▶ Your goal
Go through the following data and transcribe exactly the stretch of lines from the one holding "let Y := srcVal u y" to the one holding "SameCores a s t ∧", both included.
##############################
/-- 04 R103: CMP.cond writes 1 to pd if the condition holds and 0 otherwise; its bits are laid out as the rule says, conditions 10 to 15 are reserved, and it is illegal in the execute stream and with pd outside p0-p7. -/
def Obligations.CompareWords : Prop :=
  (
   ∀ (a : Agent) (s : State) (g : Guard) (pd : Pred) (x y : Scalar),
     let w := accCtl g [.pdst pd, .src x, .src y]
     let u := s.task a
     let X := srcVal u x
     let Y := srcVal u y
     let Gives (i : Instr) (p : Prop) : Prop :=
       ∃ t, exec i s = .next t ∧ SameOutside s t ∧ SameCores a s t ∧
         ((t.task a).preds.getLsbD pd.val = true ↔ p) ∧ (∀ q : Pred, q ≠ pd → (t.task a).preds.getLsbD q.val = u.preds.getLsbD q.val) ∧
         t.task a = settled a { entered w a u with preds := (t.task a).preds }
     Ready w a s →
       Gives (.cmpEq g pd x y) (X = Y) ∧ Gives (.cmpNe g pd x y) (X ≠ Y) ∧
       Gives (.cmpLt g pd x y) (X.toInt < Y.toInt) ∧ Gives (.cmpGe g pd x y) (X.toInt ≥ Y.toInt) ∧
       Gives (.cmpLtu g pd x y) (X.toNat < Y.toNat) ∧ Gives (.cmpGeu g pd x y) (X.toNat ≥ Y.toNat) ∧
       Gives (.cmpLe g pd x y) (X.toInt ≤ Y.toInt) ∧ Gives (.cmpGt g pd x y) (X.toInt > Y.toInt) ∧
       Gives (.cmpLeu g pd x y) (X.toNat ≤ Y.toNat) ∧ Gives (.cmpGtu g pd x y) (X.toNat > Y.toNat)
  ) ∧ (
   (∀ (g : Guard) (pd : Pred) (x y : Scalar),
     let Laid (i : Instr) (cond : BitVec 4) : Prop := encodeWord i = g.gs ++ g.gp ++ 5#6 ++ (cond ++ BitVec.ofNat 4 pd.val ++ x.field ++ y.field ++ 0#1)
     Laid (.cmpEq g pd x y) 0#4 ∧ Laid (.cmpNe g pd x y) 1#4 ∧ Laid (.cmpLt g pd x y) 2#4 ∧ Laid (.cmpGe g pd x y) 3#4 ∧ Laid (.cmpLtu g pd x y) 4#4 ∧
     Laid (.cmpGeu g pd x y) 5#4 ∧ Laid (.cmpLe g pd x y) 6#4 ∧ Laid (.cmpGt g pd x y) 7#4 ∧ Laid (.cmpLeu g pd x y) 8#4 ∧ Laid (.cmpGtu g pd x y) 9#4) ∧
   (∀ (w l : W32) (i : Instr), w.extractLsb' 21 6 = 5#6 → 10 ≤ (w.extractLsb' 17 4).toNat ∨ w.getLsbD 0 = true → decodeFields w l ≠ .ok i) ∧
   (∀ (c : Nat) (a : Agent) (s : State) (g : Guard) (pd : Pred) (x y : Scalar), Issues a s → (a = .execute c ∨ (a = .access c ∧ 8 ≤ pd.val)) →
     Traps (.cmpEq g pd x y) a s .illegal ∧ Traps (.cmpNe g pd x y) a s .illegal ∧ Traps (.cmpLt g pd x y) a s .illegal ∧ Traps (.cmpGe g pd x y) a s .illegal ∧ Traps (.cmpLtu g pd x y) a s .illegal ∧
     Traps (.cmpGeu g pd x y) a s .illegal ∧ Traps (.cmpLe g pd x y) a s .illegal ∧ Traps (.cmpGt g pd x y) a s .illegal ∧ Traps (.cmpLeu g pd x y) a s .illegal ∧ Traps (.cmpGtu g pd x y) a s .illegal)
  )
##############################
▶ Written answer
     let Y := srcVal u y
     let Gives (i : Instr) (p : Prop) : Prop :=
       ∃ t, exec i s = .next t ∧ SameOutside s t ∧ SameCores a s t ∧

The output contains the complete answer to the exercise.